Stored items:
_ _ _

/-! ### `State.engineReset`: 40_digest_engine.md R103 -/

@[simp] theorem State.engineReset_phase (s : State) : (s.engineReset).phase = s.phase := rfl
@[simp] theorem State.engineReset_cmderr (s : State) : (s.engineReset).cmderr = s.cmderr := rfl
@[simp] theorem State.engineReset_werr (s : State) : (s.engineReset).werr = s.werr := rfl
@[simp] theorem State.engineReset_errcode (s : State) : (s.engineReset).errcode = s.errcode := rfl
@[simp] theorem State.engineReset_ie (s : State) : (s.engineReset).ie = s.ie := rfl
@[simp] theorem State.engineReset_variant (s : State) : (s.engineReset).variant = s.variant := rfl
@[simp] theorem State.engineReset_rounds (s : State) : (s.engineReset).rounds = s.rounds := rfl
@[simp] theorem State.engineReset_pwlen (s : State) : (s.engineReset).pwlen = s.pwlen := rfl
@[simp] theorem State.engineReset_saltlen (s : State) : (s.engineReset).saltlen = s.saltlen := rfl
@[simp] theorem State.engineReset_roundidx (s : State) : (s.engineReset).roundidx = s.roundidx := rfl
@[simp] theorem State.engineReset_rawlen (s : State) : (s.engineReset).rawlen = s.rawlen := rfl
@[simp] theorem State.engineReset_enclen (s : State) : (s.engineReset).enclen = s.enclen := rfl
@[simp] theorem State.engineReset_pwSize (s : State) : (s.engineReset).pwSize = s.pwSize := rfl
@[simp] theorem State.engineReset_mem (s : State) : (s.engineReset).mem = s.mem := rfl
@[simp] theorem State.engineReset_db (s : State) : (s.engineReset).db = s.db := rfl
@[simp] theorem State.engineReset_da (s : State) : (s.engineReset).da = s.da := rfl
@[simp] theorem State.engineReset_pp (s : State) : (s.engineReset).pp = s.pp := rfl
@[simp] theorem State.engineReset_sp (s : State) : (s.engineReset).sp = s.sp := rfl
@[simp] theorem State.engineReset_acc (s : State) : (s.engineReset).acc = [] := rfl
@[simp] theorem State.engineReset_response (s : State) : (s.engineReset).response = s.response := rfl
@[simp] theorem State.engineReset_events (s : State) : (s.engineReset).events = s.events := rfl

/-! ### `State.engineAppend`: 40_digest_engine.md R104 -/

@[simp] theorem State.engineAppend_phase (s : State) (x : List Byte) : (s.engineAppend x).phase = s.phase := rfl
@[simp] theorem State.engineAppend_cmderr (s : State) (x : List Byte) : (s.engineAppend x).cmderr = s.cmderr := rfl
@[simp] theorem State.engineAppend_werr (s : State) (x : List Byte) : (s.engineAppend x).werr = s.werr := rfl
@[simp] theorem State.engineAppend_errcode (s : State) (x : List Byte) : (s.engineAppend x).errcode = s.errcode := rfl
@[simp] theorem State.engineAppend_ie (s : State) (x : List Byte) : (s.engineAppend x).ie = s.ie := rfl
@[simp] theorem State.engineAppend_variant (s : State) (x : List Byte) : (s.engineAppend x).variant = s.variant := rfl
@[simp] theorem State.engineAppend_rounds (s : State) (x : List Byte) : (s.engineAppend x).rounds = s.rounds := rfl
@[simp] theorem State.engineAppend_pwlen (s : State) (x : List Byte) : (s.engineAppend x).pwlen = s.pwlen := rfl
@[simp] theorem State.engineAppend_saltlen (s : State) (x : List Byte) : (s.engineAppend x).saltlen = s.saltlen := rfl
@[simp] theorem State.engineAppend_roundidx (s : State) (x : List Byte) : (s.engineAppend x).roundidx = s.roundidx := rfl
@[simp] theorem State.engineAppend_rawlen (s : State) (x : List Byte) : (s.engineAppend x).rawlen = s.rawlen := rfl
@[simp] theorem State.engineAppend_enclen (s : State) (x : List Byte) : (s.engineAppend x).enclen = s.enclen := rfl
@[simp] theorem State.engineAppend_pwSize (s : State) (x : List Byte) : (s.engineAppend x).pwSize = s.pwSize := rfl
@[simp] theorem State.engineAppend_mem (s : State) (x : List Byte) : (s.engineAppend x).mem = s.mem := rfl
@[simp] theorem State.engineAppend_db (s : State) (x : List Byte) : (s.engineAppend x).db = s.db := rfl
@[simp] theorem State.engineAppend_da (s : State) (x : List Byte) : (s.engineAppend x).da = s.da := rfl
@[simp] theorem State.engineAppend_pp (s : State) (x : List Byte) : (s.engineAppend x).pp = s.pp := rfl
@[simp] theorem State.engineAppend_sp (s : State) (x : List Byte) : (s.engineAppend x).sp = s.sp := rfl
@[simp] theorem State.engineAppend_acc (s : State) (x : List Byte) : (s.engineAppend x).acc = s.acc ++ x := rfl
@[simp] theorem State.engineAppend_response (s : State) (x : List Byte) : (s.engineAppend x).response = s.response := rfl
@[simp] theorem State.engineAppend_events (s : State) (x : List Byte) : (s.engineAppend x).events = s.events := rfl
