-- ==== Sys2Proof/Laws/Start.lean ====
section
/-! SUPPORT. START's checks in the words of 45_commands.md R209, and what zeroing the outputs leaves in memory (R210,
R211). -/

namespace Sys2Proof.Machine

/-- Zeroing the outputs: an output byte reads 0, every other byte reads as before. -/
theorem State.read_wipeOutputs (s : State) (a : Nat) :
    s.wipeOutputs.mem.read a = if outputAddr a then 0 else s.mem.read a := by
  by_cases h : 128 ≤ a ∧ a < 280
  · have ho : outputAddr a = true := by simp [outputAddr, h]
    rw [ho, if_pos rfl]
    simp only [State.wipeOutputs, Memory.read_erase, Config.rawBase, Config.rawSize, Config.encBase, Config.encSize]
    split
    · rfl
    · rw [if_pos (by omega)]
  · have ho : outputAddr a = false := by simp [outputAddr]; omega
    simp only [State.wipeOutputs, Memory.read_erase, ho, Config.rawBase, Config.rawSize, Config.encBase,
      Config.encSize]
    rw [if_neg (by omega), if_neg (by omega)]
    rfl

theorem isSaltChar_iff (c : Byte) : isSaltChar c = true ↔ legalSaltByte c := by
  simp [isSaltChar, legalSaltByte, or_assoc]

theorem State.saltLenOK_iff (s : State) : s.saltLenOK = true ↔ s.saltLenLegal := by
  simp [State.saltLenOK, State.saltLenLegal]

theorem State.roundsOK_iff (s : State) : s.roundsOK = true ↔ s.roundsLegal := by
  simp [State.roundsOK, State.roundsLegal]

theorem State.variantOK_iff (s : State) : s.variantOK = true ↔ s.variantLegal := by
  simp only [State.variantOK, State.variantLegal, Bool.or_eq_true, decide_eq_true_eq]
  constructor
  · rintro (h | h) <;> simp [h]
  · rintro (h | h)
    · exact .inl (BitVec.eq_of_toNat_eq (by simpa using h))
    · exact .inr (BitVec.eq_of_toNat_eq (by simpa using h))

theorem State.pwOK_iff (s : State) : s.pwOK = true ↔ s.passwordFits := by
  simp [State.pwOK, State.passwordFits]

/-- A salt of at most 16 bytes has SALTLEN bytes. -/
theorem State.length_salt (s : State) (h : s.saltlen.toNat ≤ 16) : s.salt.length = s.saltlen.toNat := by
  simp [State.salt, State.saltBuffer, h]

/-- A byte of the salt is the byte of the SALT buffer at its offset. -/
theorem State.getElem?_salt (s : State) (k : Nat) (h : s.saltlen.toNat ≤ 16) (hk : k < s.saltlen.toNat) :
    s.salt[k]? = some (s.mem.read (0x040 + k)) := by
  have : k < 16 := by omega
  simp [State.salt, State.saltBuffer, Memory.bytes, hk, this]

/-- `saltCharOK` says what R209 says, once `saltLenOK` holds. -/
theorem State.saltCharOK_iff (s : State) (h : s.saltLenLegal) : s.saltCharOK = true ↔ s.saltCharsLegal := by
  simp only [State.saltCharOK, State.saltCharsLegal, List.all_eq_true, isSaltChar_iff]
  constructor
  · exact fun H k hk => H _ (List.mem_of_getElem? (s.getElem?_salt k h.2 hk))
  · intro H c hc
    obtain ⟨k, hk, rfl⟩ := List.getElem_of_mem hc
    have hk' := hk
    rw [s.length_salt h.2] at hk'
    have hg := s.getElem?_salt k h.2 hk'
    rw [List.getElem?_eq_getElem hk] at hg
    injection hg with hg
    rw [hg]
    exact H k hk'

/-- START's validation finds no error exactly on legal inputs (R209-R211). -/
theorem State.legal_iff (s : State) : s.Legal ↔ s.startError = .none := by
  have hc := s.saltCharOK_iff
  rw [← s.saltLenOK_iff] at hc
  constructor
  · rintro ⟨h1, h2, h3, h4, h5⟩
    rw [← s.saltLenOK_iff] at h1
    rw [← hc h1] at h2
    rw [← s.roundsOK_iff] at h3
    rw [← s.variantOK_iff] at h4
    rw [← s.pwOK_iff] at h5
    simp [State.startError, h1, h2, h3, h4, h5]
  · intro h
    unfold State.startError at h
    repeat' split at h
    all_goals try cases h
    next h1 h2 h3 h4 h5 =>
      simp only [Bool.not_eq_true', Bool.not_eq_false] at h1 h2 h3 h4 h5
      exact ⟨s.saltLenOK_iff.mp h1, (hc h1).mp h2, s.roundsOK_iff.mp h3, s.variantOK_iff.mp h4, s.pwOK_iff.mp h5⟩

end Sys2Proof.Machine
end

_ _ _

#### What you should do:
Could you restate word for word the lines above from the one containing "namespace Sys2Proof.Machine" through the one containing "its offset. -/", both included, and nothing else?

#### Response:
namespace Sys2Proof.Machine

/-- Zeroing the outputs: an output byte reads 0, every other byte reads as before. -/
theorem State.read_wipeOutputs (s : State) (a : Nat) :
    s.wipeOutputs.mem.read a = if outputAddr a then 0 else s.mem.read a := by
  by_cases h : 128 ≤ a ∧ a < 280
  · have ho : outputAddr a = true := by simp [outputAddr, h]
    rw [ho, if_pos rfl]
    simp only [State.wipeOutputs, Memory.read_erase, Config.rawBase, Config.rawSize, Config.encBase, Config.encSize]
    split
    · rfl
    · rw [if_pos (by omega)]
  · have ho : outputAddr a = false := by simp [outputAddr]; omega
    simp only [State.wipeOutputs, Memory.read_erase, ho, Config.rawBase, Config.rawSize, Config.encBase,
      Config.encSize]
    rw [if_neg (by omega), if_neg (by omega)]
    rfl

theorem isSaltChar_iff (c : Byte) : isSaltChar c = true ↔ legalSaltByte c := by
  simp [isSaltChar, legalSaltByte, or_assoc]

theorem State.saltLenOK_iff (s : State) : s.saltLenOK = true ↔ s.saltLenLegal := by
  simp [State.saltLenOK, State.saltLenLegal]

theorem State.roundsOK_iff (s : State) : s.roundsOK = true ↔ s.roundsLegal := by
  simp [State.roundsOK, State.roundsLegal]

theorem State.variantOK_iff (s : State) : s.variantOK = true ↔ s.variantLegal := by
  simp only [State.variantOK, State.variantLegal, Bool.or_eq_true, decide_eq_true_eq]
  constructor
  · rintro (h | h) <;> simp [h]
  · rintro (h | h)
    · exact .inl (BitVec.eq_of_toNat_eq (by simpa using h))
    · exact .inr (BitVec.eq_of_toNat_eq (by simpa using h))

theorem State.pwOK_iff (s : State) : s.pwOK = true ↔ s.passwordFits := by
  simp [State.pwOK, State.passwordFits]

/-- A salt of at most 16 bytes has SALTLEN bytes. -/
theorem State.length_salt (s : State) (h : s.saltlen.toNat ≤ 16) : s.salt.length = s.saltlen.toNat := by
  simp [State.salt, State.saltBuffer, h]

/-- A byte of the salt is the byte of the SALT buffer at its offset. -/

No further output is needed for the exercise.